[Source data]

[Start of section]

-- ==== Sys2Proof/Machine/Commands.lean ====
section
/-! DEFINITION. Command packets: the two FIFOs (R75 to R82), the checks of R555 in order, the opcode map (R559), what GET_STATUS, COMMIT, UNIT_WRITE and the commands of
ports and logs do (R18 to R21, R42 to R49, R148, R159, R223, R224, R560 to R567, R575), and the service of URGENT and NORMAL (R78, R83 to R87, R538). -/
namespace Sys2Proof.Machine
open R

/-! ### The opcode map (R559) -/

/-- The commands of the map. -/
inductive Op where
  | abort | resetUnit | freeze | thaw | getStatus | commit | unitWrite | pgLoad | afeCalibrate | refTrace | shadingCapture | lutLoad | ebRelease | trigArm
  | dmaStart | move | axisMove | axisLinear | axisStop | axisResume | axisSetPosition | axisIdentify | axisHome | lampCal | chainLoad | recipeLoad | recipeInfo
  | jobStage | jobUnstage | jobStart | jobEnd | ropeMark | memRetire | spareLedger | logRead | idCert | attest | authChallenge | policySet | keyInstall | keyRevoke
  | ownerFuse | fwUpdate | fwAccept | debugUnlock | debugRelock | auditExport | bundleExport | bundleImport | powerSet
  deriving DecidableEq, Repr
/-- Kind of a command (R559): served by the URGENT machine, reads only, changes shadows only, starts work. -/
inductive Kind where
  | u | r | s | w
  deriving DecidableEq, Repr
/-- The command of an opcode. -/
def opOf (n : Nat) : Option Op :=
  match n with
  | 0x01 => some .abort | 0x02 => some .resetUnit | 0x03 => some .freeze | 0x04 => some .thaw | 0x05 => some .getStatus
  | 0x10 => some .commit | 0x11 => some .unitWrite
  | 0x20 => some .pgLoad | 0x21 => some .afeCalibrate | 0x22 => some .refTrace | 0x23 => some .shadingCapture | 0x24 => some .lutLoad | 0x28 => some .ebRelease
  | 0x30 => some .trigArm | 0x38 => some .dmaStart | 0x39 => some .move
  | 0x40 => some .axisMove | 0x41 => some .axisLinear | 0x42 => some .axisStop | 0x43 => some .axisResume | 0x44 => some .axisSetPosition
  | 0x45 => some .axisIdentify | 0x46 => some .axisHome
  | 0x50 => some .lampCal | 0x51 => some .chainLoad
  | 0x60 => some .recipeLoad | 0x61 => some .recipeInfo | 0x62 => some .jobStage | 0x63 => some .jobUnstage | 0x64 => some .jobStart | 0x65 => some .jobEnd
  | 0x70 => some .ropeMark | 0x78 => some .memRetire | 0x79 => some .spareLedger | 0x7A => some .logRead
  | 0x80 => some .idCert | 0x81 => some .attest | 0x82 => some .authChallenge | 0x83 => some .policySet | 0x84 => some .keyInstall | 0x85 => some .keyRevoke
  | 0x86 => some .ownerFuse | 0x87 => some .fwUpdate | 0x88 => some .fwAccept | 0x89 => some .debugUnlock | 0x8A => some .debugRelock | 0x8B => some .auditExport
  | 0x8C => some .bundleExport | 0x8D => some .bundleImport | 0x90 => some .powerSet
  | _ => none
/-- Opcode of a command. -/
def Op.code : Op → Nat
  | .abort => 0x01 | .resetUnit => 0x02 | .freeze => 0x03 | .thaw => 0x04 | .getStatus => 0x05 | .commit => 0x10 | .unitWrite => 0x11 | .pgLoad => 0x20
  | .afeCalibrate => 0x21 | .refTrace => 0x22 | .shadingCapture => 0x23 | .lutLoad => 0x24 | .ebRelease => 0x28 | .trigArm => 0x30 | .dmaStart => 0x38
  | .move => 0x39 | .axisMove => 0x40 | .axisLinear => 0x41 | .axisStop => 0x42 | .axisResume => 0x43 | .axisSetPosition => 0x44 | .axisIdentify => 0x45
  | .axisHome => 0x46 | .lampCal => 0x50 | .chainLoad => 0x51 | .recipeLoad => 0x60 | .recipeInfo => 0x61 | .jobStage => 0x62 | .jobUnstage => 0x63
  | .jobStart => 0x64 | .jobEnd => 0x65 | .ropeMark => 0x70 | .memRetire => 0x78 | .spareLedger => 0x79 | .logRead => 0x7A | .idCert => 0x80 | .attest => 0x81
  | .authChallenge => 0x82 | .policySet => 0x83 | .keyInstall => 0x84 | .keyRevoke => 0x85 | .ownerFuse => 0x86 | .fwUpdate => 0x87 | .fwAccept => 0x88
  | .debugUnlock => 0x89 | .debugRelock => 0x8A | .auditExport => 0x8B | .bundleExport => 0x8C | .bundleImport => 0x8D | .powerSet => 0x90
/-- The Kind column. -/
def Op.kind : Op → Kind
  | .abort | .resetUnit | .freeze | .thaw | .getStatus => .u
  | .commit | .unitWrite => .s
  | .recipeInfo | .spareLedger | .logRead | .idCert => .r
  | _ => .w
/-- The COUNT column: the count expected of a packet that carries n parameters, the first being p0 (R562, R570, R577). -/
def Op.count (o : Op) (locked : Bool) (n p0 : Nat) : Nat :=
  match o with
  | .unitWrite => min 254 (max 2 (n + n % 2))
  | .axisLinear => 5 + 2 * ((List.range 8).filter (tbit p0)).length
  | .policySet | .keyRevoke => if locked then 34 else 1
  | .keyInstall => if locked then 68 else 35
  | .pgLoad | .lutLoad | .trigArm | .chainLoad | .idCert | .bundleImport => 3
  | .refTrace | .axisSetPosition | .axisIdentify | .jobStart | .ropeMark | .memRetire | .logRead | .fwUpdate | .powerSet => 2
  | .shadingCapture | .recipeLoad => 4
  | .move => 5
  | .axisMove => 6
  | .axisHome => 9
  | .lampCal | .recipeInfo | .jobStage => 1
  | .attest => 18
  | .ownerFuse => 35
  | .debugUnlock => 34
  | .auditExport => 21
  | .bundleExport => 7
  | _ => 0
/-- The Flags column: bits of FLAGS that the command defines beside NOTIFY and NO_REPLY (R76, R77). -/
def Op.flags : Op → Nat
  | .abort | .resetUnit => 0x4
  | .unitWrite | .refTrace | .shadingCapture | .trigArm | .move | .axisLinear | .axisStop | .axisIdentify | .recipeLoad | .jobEnd | .memRetire | .powerSet => 0x100
  | .axisMove | .jobStart => 0x300
  | _ => 0
/-- A unit has SH fields. -/
def hasSets (u : Nat) : Bool := (pageOf u).any (fun f => f.acc == .sh) || (uClass u == 2 && u != refU && uSub u == 0)
/-- The UID column. A lane takes COMMIT although its page holds no SH field, because R40 says when such a commit comes into force (log entry 25). Subtree groups take ABORT, RESET_UNIT and GET_STATUS only (R470); the device takes UNIT_WRITE as the unit of its page. -/
def Op.takes (o : Op) (u : Nat) : Bool :=
  let inst := fun (c : Nat) => uClass u == c && uInst u != 15 && uSub u == 0
  match o with
  | .abort | .resetUnit | .getStatus => true
  | .freeze | .thaw | .recipeLoad | .recipeInfo | .jobStage | .jobUnstage | .jobStart | .jobEnd | .spareLedger | .logRead | .powerSet => u == devU
  | .commit => (members u).any hasSets || (uClass u == 2 && uSub u != 0)
  | .unitWrite => uInst u != 15 && pageOf u != []
  | .pgLoad => uClass u == 1 && uInst u != 15 && uSub u == 0x11
  | .afeCalibrate => uClass u == 1 && uSub u ≤ 9
  | .refTrace => u == calU
  | .shadingCapture | .lutLoad => uClass u == 1 && uInst u != 15 && uSub u == 0x20
  | .ebRelease => uClass u == 1 && uSub u == 0
  | .trigArm => u == trigU
  | .dmaStart => uClass u == 4 && uSub u != 0
  | .move => inst 5
  | .axisMove | .axisResume | .axisSetPosition | .axisIdentify | .axisHome => inst 6
  | .axisLinear => u == 0x6F00
  | .axisStop => uClass u == 6
  | .lampCal => inst 7
  | .chainLoad => u == chainU
  | .ropeMark => u == ropeU
  | .memRetire => u == memU
  | _ => u == secU
/-- Commands that read or write LPDDR5X, or start a unit that needs it (R477): RECIPE_LOAD with CLEAR only writes MRAM, JOB_START needs it to stage with LOAD_NOW, and TRIG_ARM to arm
(DEDUCED, log entry 27). -/
def Op.needsDram (o : Op) (k : Pkt) : Bool :=
  match o with
  | .pgLoad | .shadingCapture | .lutLoad | .dmaStart | .move | .chainLoad | .jobStage | .fwUpdate | .bundleImport => true
  | .recipeLoad => !k.flag 8
  | .jobStart => k.flag 8
  | .trigArm => k.p 0 == 1
  | _ => false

[End of section]

## REQUIRED WORK
What lines of the data include the word "pageOf"? Copy each of them.

## OUTPUT BELOW
def hasSets (u : Nat) : Bool := (pageOf u).any (fun f => f.acc == .sh) || (uClass u == 2 && u != refU && uSub u == 0)
  | .unitWrite => uInst u != 15 && pageOf u != []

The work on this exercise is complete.